Но приступим к делу. Прежде всего давай определим, здоровы ли мы сами.
А. Это ты должен видеть и сам, если только можешь что-нибудь видеть в себе и во мне; впрочем, на все твои вопросы я буду отвечать так, как я это чувствую.
Р. Любишь ли ты что-нибудь, кроме познания самого себя и Бога?
А. Судя по тому, как я чувствую себя в настоящее время, я мог бы ответить, что ничего более не люблю; но для большей безопасности отвечу, что не знаю. Ибо со мной часто случалось так, что в ту пору, как я верил, что ничто другое меня не расшевелит, вдруг приходило что-нибудь на ум, что поражало меня совсем иначе, чем я предполагал. Бывало и так: какой-нибудь предмет, когда я только думал о нем, не тревожил меня; но когда он появлялся предо мною, то волновал гораздо больше, чем я мог себе представить. Впрочем, полагаю, что меня могут беспокоить только три вещи: страх потерять тех, кого люблю, страх болезни и страх смерти.

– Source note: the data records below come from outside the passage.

/-- R138: the addresses of the elements that a copy reads. -/
def CopyCtl.sources (c : CopyCtl) : List Word :=
  (List.range c.v2).flatMap (fun p => (List.range c.v1).flatMap (fun r => (List.range c.v0).map (fun i =>
    c.csrc + BitVec.ofNat 64 p * c.cstr2 + BitVec.ofNat 64 r * c.cstr1 + BitVec.ofNat 64 (i * fmtSize c.sf))))

/-- R138: the addresses of the elements that a copy writes. -/
def CopyCtl.targets (c : CopyCtl) : List Word :=
  (List.range c.n2).flatMap (fun p => (List.range c.n1).flatMap (fun r => (List.range c.n0).map (fun i =>
    c.cdst + BitVec.ofNat 64 p * c.cdstr2 + BitVec.ofNat 64 r * c.cdstr1 + BitVec.ofNat 64 (i * fmtSize c.df))))

/-- Where the accesses of a copy to some addresses are stored: address and number of bytes. -/
def State.copyRuns (s : State) (o : Op) (n : Nat) (kind : Access) (vas : List Word) : List (Nat × Nat) :=
  vas.filterMap (fun va => match s.engAccess (s.opCtx o) va n kind with
    | .ok t => some (s.storage t.pa kind.writes, n)
    | .error _ => none)

/-- What a copy reads. -/
def State.copyReads (s : State) (o : Op) (c : CopyCtl) : List (Nat × Nat) :=
  s.copyRuns o (fmtSize c.sf) .copyRead c.sources

/-- What a copy writes, its flag word and its barrier object included. -/
def State.copyWrites (s : State) (o : Op) (c : CopyCtl) : List (Nat × Nat) :=
  s.copyRuns o (fmtSize c.df) .copyWrite c.targets ++ s.copyRuns o 8 .load (if c.cdone = 0 then [] else [c.cdone])
    ++ s.copyRuns o 32 .load (if c.cbnd = 0 then [] else [c.cbnd])

/-- Whether two lists of runs of bytes have a byte in common. -/
def runsMeet (xs ys : List (Nat × Nat)) : Bool := xs.any (fun x => ys.any (fun y => x.1 < y.1 + y.2 && y.1 < x.1 + x.2))

/-- R139, R186: whether a copy waits for one that its thread launched before it: one that writes what it reads, or reads what
it writes; or for a prd of its thread (log 7). The writes of two copies are in no order. -/
def State.copyBehind (s : State) (o : Op) (c : CopyCtl) : Bool :=
  o.parts.isEmpty && (s.prdAhead o.g o.k o.id || s.ops.any (fun p => p.g = o.g && p.k = o.k && p.id < o.id && (p.live || !o.live) && (match p.kind with
    | .copy d _ => runsMeet (s.copyWrites p d) (s.copyReads o c) || runsMeet (s.copyReads p d) (s.copyWrites o c)
    | _ => false)))

/-- CRES of the slot that launched a copy, while its thread is there. -/
def State.setCres (s : State) (o : Op) (v : Word) : State :=
  if o.live then s.setSlot o.g o.k { s.slot o.g o.k with cres := v } else s

/-- R186: the rows of a copy are performed, and its end is still to come. -/
def State.copyPaid (s : State) (o : Op) : State := s.mapOp o.id (fun p => { p with parts := [0] })

/-- R139, R186: a copy that meets no fault runs to its end; while its end must wait, for the rows of an older copy, for a
frozen core (R285) or for the barrier unit (R169), its rows alone are performed. -/
def State.copyComplete (s : State) (o : Op) (c : CopyCtl) : State :=
  let a := s.copyPayload o c
  if s.copyBehind o c then s
  else match a.stop with
  | some _ => s
  | none =>
    let b := a.st.copyEnd o c
    match b.stop with
    | none => if s.copyOlder o then a.st.copyPaid o else b.st.endOp o
    | some (_, _, _, code, _) => if code = 0 then a.st.copyPaid o else s

/-- R186, R414: a copy whose thread has had the prd that returned a generation, and nothing since that orders it, may read a word as
it stood before the update that made the generation: the word at pa is read ahead (log 101). -/
def State.copyAhead (s : State) (o : Op) (pa : Nat) : State :=
  match (s.mason (ownerOf pa)).stale with
  | some x =>
    match x.words.lookup pa with
    | some (old, new) =>
      if o.live && o.parts.isEmpty && x.reader = some (o.g, o.k) && s.read64 pa = new then
        s.mapOp o.id (fun p => { p with early := (BitVec.ofNat 64 pa, old) :: p.early })
      else s
    | none => s
  | none => s

/-- The fault of a copy, with its residue (R141, R374). -/
def State.copyFails (s : State) (o : Op) (tid : Nat) (at' : Nat × Nat × Nat) (e : EngErr) : State :=
  let v := cresWord at'.1 at'.2.1 at'.2.2 tid
  (s.setCres o v).failOp o e.1 v e.2

/-- R141: a copy that meets a fault stops at the failing element, or at its end. -/
def State.copyFault (s : State) (o : Op) (c : CopyCtl) (tid : Nat) : State :=
  let a := s.copyPayload o c
  if s.copyBehind o c then s
  else match a.stop with
  | some (p, r, i, e) => if e.1 = 0 then s else a.st.copyFails o tid (p, r, i) e
  | none =>
    let b := a.st.copyEnd o c
    match b.stop with
    | some (p, r, i, e) => if e.1 = 0 || s.copyOlder o then s else b.st.copyFails o tid (p, r, i) e
    | none => s

/-! ### cp.q and cp.kill (R317, R318) -/

/-- R317: the transfer id of a cell. -/
def tidOperand (a : Name) : M Nat := do
  let x ← ctlOperand a
  if x.extractLsb' 4 60 ≠ 0 then trap cILL x
  return x.toNat

/-- R317: cp.q. -/
def cpqOp (d a : Name) : M Ctl := do
  let t ← tidOperand a
  let s ← get
  let code : Word := match s.transfer s.gk.1 t with
    | none => 0
    | some o => if o.live && o.k = s.gk.2 then 1 else 2
  writeName d { v := code, t := false }
  return .next

/-- R139, R141: a copy whose rows are all written goes on to its end, by completion, by fault, or later. -/
def State.copyLast (s : State) (o : Op) (c : CopyCtl) (tid : Nat) : State :=
  match (s.copyEnd o c).stop with
  | some (_, _, _, e) => if e.1 = 0 then s else s.copyFault o c tid
  | none => s.copyComplete o c

/-- R318: a copy is killed when its first m elements are written: m below their number stops it there, or at the element
before that fails; with all of them written it completes under R139. -/
def State.killCopy (s : State) (o : Op) (c : CopyCtl) (tid m : Nat) : State :=
  if o.parts ≠ [] then s.copyLast o c tid
  else
    let a := (s.copyUpTo o c (c.n1 * c.n2) 0 (if s.copyBehind o c then 0 else m)).settled c
    match a.stop with
    | some (p, r, i, _) => (a.st.setCres o (cresWord p r i tid)).endOp o
    | none => (a.st.copyPaid o).copyLast { o with parts := [0] } c tid

/-- R318: cp.kill: how many elements the copy has written is a free value (log 29). A copy with all its elements written that
cannot complete yet keeps the slot blocked until it has; the instruction then issues again, with the port word that names the
id back in its queue. -/
def cpKillOp (a : Name) : M Ctl := do
  let t ← tidOperand a
  let s ← get
  match s.transfer s.gk.1 t with
  | none => return .next
  | some o =>
    if o.live && o.k = s.gk.2 then
      match o.kind with
      | .copy c _ =>
        let (n, s1) := s.draw
        let s2 := s1.killCopy o c t ((Config.freeWord n).toNat % (c.n0 * c.n1 * c.n2 + 1))
        if (s2.op? o.id).isSome then
          set ((s2.setMe { s2.me with blocked := some (.copyEnd o.id) }).putBack s2.gk.1 s2.gk.2)
          return .hold
        else
          set s2
          return .next
      | _ => return .next
    else return .next
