-- ==== Sys2Proof/Machine/Reset.lean ====
section
/-! DEFINITION. Sys2Proof/Machine/Reset.lean: how a partition halts, is reset and starts (R52, R327, R328, R335, R352, R391,
R394, R395, R418). -/

namespace Sys2Proof.Machine

/-- Whether a core lies in a partition. -/
def State.inPart (s : State) (p g : Nat) : Bool := s.partOf g = some p

/-- PARTSTAT of a partition as the host reads it (R328); in a scrapped part STATE is 3 (R350). -/
def State.partstat (s : State) (p : Nat) : Word :=
  let x := s.part p
  let st : BitVec 3 := match (if s.vr.lcs = 4 then .halted else x.st) with
    | .reset => 0
    | .running => 1
    | .startFailed => 2
    | .halted => 3
  x.resets ++ x.ndrop ++ x.kcheck ++ x.cause ++ st ++ BitVec.ofBool x.approx

/-- PARTCTL of a partition as the host reads it (R328). -/
def State.partctl (s : State) (p : Nat) : Word := BitVec.ofNat 64 (2 * (s.part p).nvf.toNat)

/-- The core whose scratch or channel a physical address lies in, if any. -/
def homeOf (pa : Nat) : Option Nat :=
  match region pa with
  | .scratch g _ => some g
  | .chan g _ => some g
  | _ => none

/-- Whether an address lies in scratch of a partition. -/
def State.scratchOfPart (s : State) (p pa : Nat) : Bool :=
  match region pa with
  | .scratch g _ => s.inPart p g
  | _ => false

/-- What has been written by a partition's cores and mason units but has not reached memory reaches it: the trace records of
the cycle (R345) and the stores of the overlays (R160). -/
def State.settlePart (s : State) (p : Nat) : State :=
  let s1 := s.cores.foldl (fun t e => if s.inPart p e.1 && !e.2.recs.isEmpty then t.flushRecs e.1 else t) s
  s.masons.foldl (fun t e => if s.inPart p e.1 && !e.2.buf.isEmpty then t.flushBuf e.1 else t) s1

/-- A core of a partition that halts: nothing is bound, on its way or observed; dumps, samples and traces end, so that the
observation area keeps its contents (R395). -/
def Core.halted (c : Core) : Core :=
  { c with slots := c.slots.map (fun x => (x.1, x.2.kept)), mailbox := [], steal := {}, frozen := none, conts := [],
           dump := none, sampleDue := none, freezeNext := false, freed := [], smpl := c.smpl &&& ~~~0x11 }

/-- R395: a partition halts, in one step: its slots are vacated without drops or decrements, and its operations, mesh
requests, gangs and mason runs are discarded (R391); CAUSE is written, RESETS rises, and vector 0 is raised. -/
def State.haltPart (s0 : State) (p : Nat) (cause : BitVec 4) : State :=
  let s := s0.settlePart p
  let cores := s.cores.map (fun e => if s.inPart p e.1 then (e.1, e.2.halted) else e)
  let masons := s.masons.map (fun e =>
    if s.inPart p e.1 then (e.1, { e.2 with run := none, queue := [], held := [], cycles := 0 }) else e)
  let tags := s.tags.map (fun e => if s.scratchOfPart p (8 * e.1) then (e.1, e.2 &&& 5) else e)
  let s1 : State := { s with
    cores := cores, masons := masons, tags := tags, ops := s.ops.filter (fun o => !s.inPart p o.g),
    gangs := s.gangs.filter (fun a => a.part ≠ p) }
  let x := s1.part p
  (s1.setPart p { x with st := .halted, cause := cause, resets := x.resets + 1, starting := false }).raiseVector p 0

/-- R330, R340: whether an address lies in a partition's host block or in the observation area of one of its cores. -/
def State.recordArea (s : State) (p pa : Nat) : Bool :=
  match region pa with
  | .chan g off =>
    s.inPart p g && ((obsOff ≤ off && off < saveOff)
      || (s.firstCore p = some g && hostOff ≤ off && off < hostOff + 0x2000))
  | _ => false

/-- R395: what a reset step clears: scratch with its tags, host block, observation areas, and everything that the cores
and mason units of the partition hold; register file cells are not named and stay. -/
def State.clearPart (s : State) (p : Nat) : State :=
  let scr (a : Nat) : Bool := s.scratchOfPart p a
  let s1 : State := { s with
    mem := s.mem.filter (fun e => !scr e.1 && !s.recordArea p e.1)
    tags := s.tags.filter (fun e => !scr (8 * e.1))
    bad := s.bad.filter (fun w => !scr (8 * w) && !s.recordArea p (8 * w))
    cores := s.cores.map (fun e => if s.inPart p e.1 then (e.1, { rf := e.2.rf }) else e)
    masons := s.masons.filter (fun e => !s.inPart p e.1)
    seals := s.seals.filter (fun e => e.part ≠ p)
    monitor := s.monitor.filter (fun e => !(s.part p).dies.getLsbD e.1) }
  s1.setPart p { s1.part p with kcheck := 0 }

/-- R418: the boot root becomes PTROOT and ASID of every core of the partition. A boot-root word with an uncorrectable error, of
which R335 and R418 say nothing, gives the bytes that it holds (log 87). -/
def State.loadBootRoot (s : State) (p f : Nat) : State :=
  let root := s.read64 (chanBase f + 0x40) &&& 0x0000FFFFFFF80001
  let asid := s.read64 (chanBase f + 0x48) &&& 0xFFFF
  (s.partCores p).foldl (fun s g => s.setCore g { s.core g with ptroot := root, asid := asid }) s

/-- R52, R335, R418: a partition starts: the boot root, then the keystone record, then the keystone thread in slot 63 of
the first core. GANG of the record is checked under R34 and otherwise ignored: no rule says whether a keystone record with GANG = 1
forms a gang, and the model binds the one thread, with x13 and x14 0 (log 99). -/
def State.startPart (s : State) (p : Nat) : State :=
  match s.firstCore p with
  | none => s
  | some f =>
    let s1 := s.loadBootRoot p f
    let fail (k : BitVec 8) : State :=
      s1.setPart p { s1.part p with st := .startFailed, kcheck := k, starting := false }
    if (s1.badWord (chanBase f) 64).isSome then fail 1
    else
      let r := s1.recAt (chanBase f)
      match r.check 0 with
      | .error _ => fail 2
      | .ok _ =>
        let s2 := s1.setPart p { s1.part p with st := .running, kcheck := 0, starting := false }
        s2.bindTask f 63 r ((s2.firstFit f r.units).getD 0) .sup none

/-- R353: whether a wipe that has not ended holds a partition. -/
def State.wiping (s : State) (p : Nat) : Bool :=
  s.ops.any (fun o => match o.kind with
    | .wipe mask _ => mask / 2 ^ p % 2 = 1
    | _ => false)

/-- R335, R350, R352, R353: a partition whose reset step has ended starts, unless a wipe holds it, the key store has still
to create its key or refuses to, or the part is scrapped. -/
def State.leaveReset (s : State) (p : Nat) : State :=
  let x := if (s.part p).starting then s.part p else { s.part p with reached := (s.core vrNum).cyc }
  if s.vr.lcs = 4 then s.setPart p { x with st := .halted, starting := false }
  else if s.wiping p then s.setPart p { x with st := .halted, starting := true }
  else if s.needsKey p then
    if s.vr.dbgOpen then s.setPart p { x with st := .halted, starting := false }
    else s.setPart p { x with st := .reset, starting := true }
  else s.startPart p

/-- R395: a write of 1 to PARTCTL.RESET of a partition. -/
def State.resetPart (s : State) (p : Nat) : State :=
  let x := s.part p
  let s1 := match x.st with
    | .running => s.haltPart p 1
    | .halted => s
    | _ => s.setPart p { x with cause := 1, resets := x.resets + 1, starting := false }
  (s1.clearPart p).leaveReset p

/-- R352: the key store creates the key that a partition waits for, or refuses while the debug port is open; an open check or a
KWIPE that reached the key store before goes first. -/
def State.createKey (s : State) (p : Nat) : State :=
  let x := s.part p
  if !x.starting || s.vrBusy 2 || !s.needsKey p || s.vrAhead vrNum 2 x.reached then s
  else if s.vr.dbgOpen then s.setPart p { x with st := .halted, starting := false }
  else
    let (n, s1) := s.draw
    let s2 := s1.setPart p { x with key := some (Config.freeKey n) }
    ({ s2 with vr := { s2.vr with swept := false, extd := false } } : State).startPart p

/-- R353: partitions that a wipe held, and that need no key, start when it ends. -/
def State.releaseHold (s : State) : State :=
  (List.range 16).foldl (fun s p => if (s.part p).starting && !s.wiping p && (s.part p).st = .halted then s.leaveReset p
    else s) s

/-- R394: whether a partition's progress monitors count. -/
def State.monitorRuns (s : State) (p : Nat) : Bool :=
  (s.part p).st = .running &&
    (s.cores.any (fun e => s.inPart p e.1 && (!e.2.dqHigh.isEmpty || !e.2.dqNorm.isEmpty
        || e.2.slots.any (fun x => x.2.bound && !s.isKeystone e.1 x.1)))
      || s.masons.any (fun e => s.inPart p e.1 && e.2.run.isSome))

/-! ### The instructions and events -/

/-- R352: The key store creates a tenant key for a partition leaving reset, or refuses while debug is open. -/
def execTenantKeyCreate (s : State) : Host.Outcome State Fault Refusal :=
  .next (s.createKey s.ev.p)

/-- R392: An uncorrectable error in core state halts the partition with CAUSE 2. -/
def execUnrecoverableError (s : State) : Host.Outcome State Fault Refusal :=
  .next (if (s.part s.ev.p).st = .running then s.haltPart s.ev.p 2 else s)

/-- R394: A die's progress monitor reaches 2^36 cycles and the partition halts with CAUSE 3. -/
def execHangTimeout (s : State) : Host.Outcome State Fault Refusal :=
  let x := s.part s.ev.p
  .next (if x.st = .running && s.monitor.any (fun e => x.dies.getLsbD e.1 && 2 ^ 36 ≤ e.2) then s.haltPart s.ev.p 3 else s)

end Sys2Proof.Machine
end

Р. Итак, ты любишь, когда рядом с тобой живут любимые тобою, любишь свое доброе здоровье и любишь саму свою жизнь в этом теле: ведь иначе ты не боялся бы все это потерять.
А. Признаюсь, что это так.
Р. Стало быть, когда с тобою нет всех твоих друзей и когда твое здоровье не совсем в порядке, это причиняет твоей душе некоторую боль; согласись, что это следует из сказанного.
А. Вывод верный – я не могу отрицать его.
Р. Но если ты вдруг почувствуешь и убедишься, что тело твое здорово и увидишь, что все, кого ты любишь, одинаково с тобою пользуются благородным досугом, не возрадуешься ли ты при этом?
А. Разумеется, да и зачем бы я стал обманывать себя, зачем стал бы скрывать эту радость?
Р. Следовательно, ты еще поддаешься всякого рода болезням и сильным душевным порывам. Каково же должно быть бесстыдство подобных глаз, если они хотят видеть то истинное солнце?
А. Ты вывел такое заключение, как будто я вовсе не чувствую, насколько улучшилось мое здоровье, от скольких язв я освободился и сколько их еще осталось. Попробуй, заставь меня отказаться и от этого.